** Opening Source information block **
/-! ## The decoder reads back what the encoder writes (R71 to R77) -/

/-- A word that fits a row decodes to that row's command (R74). -/
theorem decodeCommand_of_mask {w : Word} {r : Row} (hr : r ∈ opcodeMap) (h : w &&& r.mask = r.mtch)
    (payload : List Word) : decodeCommand w payload = commandOf r w payload := by
  rw [decodeCommand, rowOf_of_mask hr h]

/-- A word made from a row's `op` and operands that the row's mask admits decodes to that row's command. -/
theorem decodeCommand_encodeFields {op : Byte} {a : BitVec 24} {d : Half} {payload : List Word} {i : Instr}
    (mtch mask : Word) (hr : ⟨op, mtch, mask⟩ ∈ opcodeMap) (ha : a &&& aField mask = aField mtch)
    (hd : d &&& dField mask = dField mtch)
    (hi : commandOf ⟨op, mtch, mask⟩ (encodeFields op a d) payload = .command i) :
    decodeCommand (encodeFields op a d) payload = .command i := by
  obtain ⟨hmask, hmtch⟩ := opcodeMap_op _ hr
  have ho : op &&& opField mask = opField mtch := by
    rw [hmask, hmtch]; exact BitVec.and_allOnes
  rw [decodeCommand_of_mask hr (word_ext (by simpa using ho) (by simpa using ha) (by simpa using hd)), hi]

/-- A u8 sets no bit of a mask that is clear in its low eight bits. -/
theorem setWidth_and_of_low {n : Nat} {mask : BitVec n} (hlow : ∀ k < 8, mask.getLsbD k = false) (v : Byte) :
    v.setWidth n &&& mask = 0#n := by
  apply BitVec.eq_of_getLsbD_eq
  intro k hk
  by_cases h : k < 8
  · simp [hlow k h]
  · simp [BitVec.getLsbD_of_ge v k (by omega)]

/-- A u8 in `a` sets none of the reserved bits above it (R73). -/
theorem setWidth24_and_high (v : Byte) : v.setWidth 24 &&& 0xFFFF00#24 = 0#24 := setWidth_and_of_low (by decide) v

/-- A u8 in `d` sets none of the reserved bits above it (R73). -/
theorem setWidth32_and_high (v : Byte) : v.setWidth 32 &&& 0xFFFFFF00#32 = 0#32 := setWidth_and_of_low (by decide) v

/-- A u8 in `a` is read back. -/
theorem aByte_encodeFields (op v : Byte) (d : Half) : aByte (encodeFields op (v.setWidth 24) d) = v := by
  simp [aByte_eq]

/-- A u8 in `d` is read back. -/
theorem dByte_encodeFields (op v : Byte) (a : BitVec 24) : dByte (encodeFields op a (v.setWidth 32)) = v := by
  simp [dByte_eq]

/-- An index that fits the 24 bits of `a` (R72). -/
theorem lt_of_indexFits {addr : Nat} (h : indexFits addr = true) : addr < 2 ^ 24 := of_decide_eq_true h

/-- A ROM length that fits `d` is read back. -/
theorem dField_toNat_encodeFields {data : List Byte} (h : lengthFits data = true) (op : Byte) (a : BitVec 24) :
    (dField (encodeFields op a (BitVec.ofNat 32 data.length))).toNat = data.length := by
  have hlt : data.length < 2 ^ 32 := of_decide_eq_true h
  rw [dField_encodeFields, BitVec.toNat_ofNat, Nat.mod_eq_of_lt hlt]

/-- LOADROM's payload is read back: the bytes packed, and the padding zero (R77). -/
theorem decodeRom_packWords {w : Word} {data : List Byte} (h : (dField w).toNat = data.length) :
    decodeRom w (packWords data) = .command (.loadrom data) := by
  simp [decodeRom, unpackWords_packWords, h]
** Closing Source information block **
• **Goal of the exercise**: The line containing "theorem dByte_encodeFields (op" marks where to begin; the last line of the records marks where to stop. Copy both and all between, exactly.

• **Response below**:
theorem dByte_encodeFields (op v : Byte) (a : BitVec 24) : dByte (encodeFields op a (v.setWidth 32)) = v := by
  simp [dByte_eq]

/-- An index that fits the 24 bits of `a` (R72). -/
theorem lt_of_indexFits {addr : Nat} (h : indexFits addr = true) : addr < 2 ^ 24 := of_decide_eq_true h

/-- A ROM length that fits `d` is read back. -/
theorem dField_toNat_encodeFields {data : List Byte} (h : lengthFits data = true) (op : Byte) (a : BitVec 24) :
    (dField (encodeFields op a (BitVec.ofNat 32 data.length))).toNat = data.length := by
  have hlt : data.length < 2 ^ 32 := of_decide_eq_true h
  rw [dField_encodeFields, BitVec.toNat_ofNat, Nat.mod_eq_of_lt hlt]

/-- LOADROM's payload is read back: the bytes packed, and the padding zero (R77). -/
theorem decodeRom_packWords {w : Word} {data : List Byte} (h : (dField w).toNat = data.length) :
    decodeRom w (packWords data) = .command (.loadrom data) := by
  simp [decodeRom, unpackWords_packWords, h]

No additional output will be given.